> **Work to complete**
When you reach the line that contains "code left =>" in the data below, start reproducing lines exactly, and stop after the line that contains "let s := if stt = 4 then".

> **Source data**

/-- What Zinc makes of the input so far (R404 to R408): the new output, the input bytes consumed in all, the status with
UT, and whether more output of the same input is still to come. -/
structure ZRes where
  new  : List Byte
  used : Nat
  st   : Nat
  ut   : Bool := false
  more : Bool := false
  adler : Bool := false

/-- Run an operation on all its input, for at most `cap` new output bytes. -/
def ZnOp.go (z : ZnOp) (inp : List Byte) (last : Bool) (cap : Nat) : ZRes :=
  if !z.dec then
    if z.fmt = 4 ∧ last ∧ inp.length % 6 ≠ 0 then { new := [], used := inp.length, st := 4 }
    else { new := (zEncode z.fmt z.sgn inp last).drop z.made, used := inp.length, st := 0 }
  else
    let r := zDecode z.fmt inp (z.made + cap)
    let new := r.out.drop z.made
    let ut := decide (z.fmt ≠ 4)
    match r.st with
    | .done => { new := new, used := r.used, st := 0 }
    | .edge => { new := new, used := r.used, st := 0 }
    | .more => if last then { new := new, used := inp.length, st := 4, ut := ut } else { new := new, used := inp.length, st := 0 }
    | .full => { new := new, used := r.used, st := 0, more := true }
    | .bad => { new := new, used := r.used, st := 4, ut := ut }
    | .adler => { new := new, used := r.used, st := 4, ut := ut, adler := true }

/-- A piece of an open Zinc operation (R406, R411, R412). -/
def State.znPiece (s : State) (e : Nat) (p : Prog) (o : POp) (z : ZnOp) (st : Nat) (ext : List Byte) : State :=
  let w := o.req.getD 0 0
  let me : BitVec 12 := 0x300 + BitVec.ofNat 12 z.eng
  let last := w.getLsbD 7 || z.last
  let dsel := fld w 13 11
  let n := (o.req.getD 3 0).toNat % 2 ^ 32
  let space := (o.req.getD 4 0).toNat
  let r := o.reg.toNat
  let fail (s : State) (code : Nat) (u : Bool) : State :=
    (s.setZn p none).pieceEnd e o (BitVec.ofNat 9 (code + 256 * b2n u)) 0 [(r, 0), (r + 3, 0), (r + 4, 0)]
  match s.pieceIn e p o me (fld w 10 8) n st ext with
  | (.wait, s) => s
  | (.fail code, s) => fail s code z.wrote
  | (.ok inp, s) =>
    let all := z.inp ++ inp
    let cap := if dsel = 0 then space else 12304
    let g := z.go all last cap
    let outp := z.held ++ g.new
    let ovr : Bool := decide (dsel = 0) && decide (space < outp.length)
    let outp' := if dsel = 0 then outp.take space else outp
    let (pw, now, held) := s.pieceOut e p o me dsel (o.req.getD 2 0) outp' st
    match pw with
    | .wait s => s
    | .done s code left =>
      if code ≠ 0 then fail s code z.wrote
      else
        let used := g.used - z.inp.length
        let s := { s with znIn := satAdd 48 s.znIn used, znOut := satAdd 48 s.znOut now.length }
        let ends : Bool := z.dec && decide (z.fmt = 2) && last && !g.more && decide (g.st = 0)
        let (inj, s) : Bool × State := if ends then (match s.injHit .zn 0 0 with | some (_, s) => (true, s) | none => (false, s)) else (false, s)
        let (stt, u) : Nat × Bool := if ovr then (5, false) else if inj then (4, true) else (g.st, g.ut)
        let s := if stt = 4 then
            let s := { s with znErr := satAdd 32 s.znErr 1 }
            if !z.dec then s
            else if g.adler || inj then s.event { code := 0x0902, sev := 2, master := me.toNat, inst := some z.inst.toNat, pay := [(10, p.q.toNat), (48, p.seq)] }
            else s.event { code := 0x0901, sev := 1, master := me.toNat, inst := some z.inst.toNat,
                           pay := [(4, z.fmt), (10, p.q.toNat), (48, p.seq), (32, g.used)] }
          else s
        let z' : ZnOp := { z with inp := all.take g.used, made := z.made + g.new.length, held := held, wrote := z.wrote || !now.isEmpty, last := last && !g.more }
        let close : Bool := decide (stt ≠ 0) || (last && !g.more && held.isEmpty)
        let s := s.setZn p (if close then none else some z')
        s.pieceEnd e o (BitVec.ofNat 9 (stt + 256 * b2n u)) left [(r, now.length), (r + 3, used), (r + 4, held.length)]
* * *
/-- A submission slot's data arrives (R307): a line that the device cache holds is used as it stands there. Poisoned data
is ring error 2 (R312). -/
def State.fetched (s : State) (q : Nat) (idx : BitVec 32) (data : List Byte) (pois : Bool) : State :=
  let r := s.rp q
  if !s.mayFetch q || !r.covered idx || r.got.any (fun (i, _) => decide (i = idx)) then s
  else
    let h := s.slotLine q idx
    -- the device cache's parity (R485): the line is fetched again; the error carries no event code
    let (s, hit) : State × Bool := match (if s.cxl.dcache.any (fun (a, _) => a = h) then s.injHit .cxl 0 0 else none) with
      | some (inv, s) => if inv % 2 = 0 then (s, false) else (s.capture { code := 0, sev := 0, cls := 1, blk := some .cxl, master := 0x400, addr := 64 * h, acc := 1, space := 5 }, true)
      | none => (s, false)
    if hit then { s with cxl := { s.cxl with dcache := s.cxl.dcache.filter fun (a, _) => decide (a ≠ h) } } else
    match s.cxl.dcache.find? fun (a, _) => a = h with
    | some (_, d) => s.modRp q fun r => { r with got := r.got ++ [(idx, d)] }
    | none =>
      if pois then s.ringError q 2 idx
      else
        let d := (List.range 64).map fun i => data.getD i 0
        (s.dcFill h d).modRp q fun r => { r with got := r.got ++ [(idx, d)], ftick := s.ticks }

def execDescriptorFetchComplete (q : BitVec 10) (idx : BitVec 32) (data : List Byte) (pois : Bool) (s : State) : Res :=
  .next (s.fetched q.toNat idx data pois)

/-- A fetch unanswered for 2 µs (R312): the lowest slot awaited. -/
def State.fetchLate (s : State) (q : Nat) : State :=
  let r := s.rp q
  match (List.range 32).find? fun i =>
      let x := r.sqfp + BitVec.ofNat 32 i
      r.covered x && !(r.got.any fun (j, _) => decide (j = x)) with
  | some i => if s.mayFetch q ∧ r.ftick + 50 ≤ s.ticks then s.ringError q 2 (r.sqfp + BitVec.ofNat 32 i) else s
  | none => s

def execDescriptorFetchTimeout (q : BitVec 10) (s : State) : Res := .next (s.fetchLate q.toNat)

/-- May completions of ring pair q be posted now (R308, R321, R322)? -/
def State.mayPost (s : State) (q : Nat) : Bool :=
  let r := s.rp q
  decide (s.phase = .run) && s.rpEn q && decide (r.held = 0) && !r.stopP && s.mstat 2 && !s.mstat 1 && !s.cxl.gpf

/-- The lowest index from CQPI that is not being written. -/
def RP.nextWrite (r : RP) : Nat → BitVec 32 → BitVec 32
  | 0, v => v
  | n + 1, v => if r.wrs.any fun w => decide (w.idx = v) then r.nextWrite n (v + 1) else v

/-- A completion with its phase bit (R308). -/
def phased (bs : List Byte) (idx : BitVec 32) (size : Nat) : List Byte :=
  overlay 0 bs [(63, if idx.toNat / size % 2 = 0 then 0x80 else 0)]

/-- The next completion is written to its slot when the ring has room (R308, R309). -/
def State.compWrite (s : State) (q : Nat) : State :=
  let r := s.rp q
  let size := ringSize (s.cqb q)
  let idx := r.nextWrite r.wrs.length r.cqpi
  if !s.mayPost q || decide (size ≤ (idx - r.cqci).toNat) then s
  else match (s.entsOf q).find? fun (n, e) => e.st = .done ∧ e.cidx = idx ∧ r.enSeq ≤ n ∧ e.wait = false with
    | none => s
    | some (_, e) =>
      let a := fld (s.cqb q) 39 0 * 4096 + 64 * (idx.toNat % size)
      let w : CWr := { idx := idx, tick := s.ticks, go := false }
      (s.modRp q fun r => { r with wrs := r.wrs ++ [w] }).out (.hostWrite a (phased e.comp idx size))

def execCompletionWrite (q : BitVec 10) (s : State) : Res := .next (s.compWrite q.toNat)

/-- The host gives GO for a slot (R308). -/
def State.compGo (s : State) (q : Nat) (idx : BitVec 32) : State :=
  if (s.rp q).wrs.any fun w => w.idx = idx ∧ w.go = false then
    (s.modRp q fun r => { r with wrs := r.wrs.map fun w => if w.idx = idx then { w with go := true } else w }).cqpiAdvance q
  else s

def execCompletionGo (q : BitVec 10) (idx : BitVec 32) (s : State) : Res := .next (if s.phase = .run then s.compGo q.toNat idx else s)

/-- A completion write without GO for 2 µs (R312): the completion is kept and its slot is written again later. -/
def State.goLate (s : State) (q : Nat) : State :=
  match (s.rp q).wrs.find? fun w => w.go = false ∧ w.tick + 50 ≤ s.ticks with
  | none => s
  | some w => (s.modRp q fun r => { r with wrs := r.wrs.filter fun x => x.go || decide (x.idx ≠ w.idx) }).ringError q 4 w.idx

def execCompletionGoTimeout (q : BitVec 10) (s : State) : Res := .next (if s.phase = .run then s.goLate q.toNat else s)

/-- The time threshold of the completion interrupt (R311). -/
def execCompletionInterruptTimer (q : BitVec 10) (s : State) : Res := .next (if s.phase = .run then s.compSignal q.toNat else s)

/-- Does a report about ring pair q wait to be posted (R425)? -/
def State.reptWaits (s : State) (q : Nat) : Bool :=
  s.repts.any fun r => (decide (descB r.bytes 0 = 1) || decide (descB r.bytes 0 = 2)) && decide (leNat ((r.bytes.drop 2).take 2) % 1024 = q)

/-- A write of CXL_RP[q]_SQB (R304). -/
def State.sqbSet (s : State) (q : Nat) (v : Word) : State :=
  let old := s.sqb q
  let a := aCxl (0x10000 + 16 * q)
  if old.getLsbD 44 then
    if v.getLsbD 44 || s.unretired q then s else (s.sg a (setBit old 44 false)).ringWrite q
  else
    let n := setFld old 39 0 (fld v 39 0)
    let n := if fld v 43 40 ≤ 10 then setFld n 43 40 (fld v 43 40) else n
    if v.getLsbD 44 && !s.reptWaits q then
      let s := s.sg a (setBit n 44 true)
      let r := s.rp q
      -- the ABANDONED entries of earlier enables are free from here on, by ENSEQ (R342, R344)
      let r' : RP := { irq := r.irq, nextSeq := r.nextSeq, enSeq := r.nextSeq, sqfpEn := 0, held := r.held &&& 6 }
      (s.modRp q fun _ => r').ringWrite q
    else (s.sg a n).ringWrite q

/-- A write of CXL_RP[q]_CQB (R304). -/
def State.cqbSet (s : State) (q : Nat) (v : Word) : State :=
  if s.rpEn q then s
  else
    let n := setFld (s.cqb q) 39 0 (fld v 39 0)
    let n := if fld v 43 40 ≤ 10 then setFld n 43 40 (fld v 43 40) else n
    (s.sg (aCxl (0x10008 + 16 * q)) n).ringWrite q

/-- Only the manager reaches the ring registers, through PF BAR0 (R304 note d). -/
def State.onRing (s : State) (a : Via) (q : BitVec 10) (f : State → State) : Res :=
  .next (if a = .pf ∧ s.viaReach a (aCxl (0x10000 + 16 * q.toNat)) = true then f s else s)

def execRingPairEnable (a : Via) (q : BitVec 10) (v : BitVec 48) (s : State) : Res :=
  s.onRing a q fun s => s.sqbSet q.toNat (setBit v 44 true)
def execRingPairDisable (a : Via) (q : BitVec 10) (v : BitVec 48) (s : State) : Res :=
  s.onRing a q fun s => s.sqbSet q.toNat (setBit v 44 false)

> **Solution to the exercise**
    | .done s code left =>
      if code ≠ 0 then fail s code z.wrote
      else
        let used := g.used - z.inp.length
        let s := { s with znIn := satAdd 48 s.znIn used, znOut := satAdd 48 s.znOut now.length }
        let ends : Bool := z.dec && decide (z.fmt = 2) && last && !g.more && decide (g.st = 0)
        let (inj, s) : Bool × State := if ends then (match s.injHit .zn 0 0 with | some (_, s) => (true, s) | none => (false, s)) else (false, s)
        let (stt, u) : Nat × Bool := if ovr then (5, false) else if inj then (4, true) else (g.st, g.ut)
        let s := if stt = 4 then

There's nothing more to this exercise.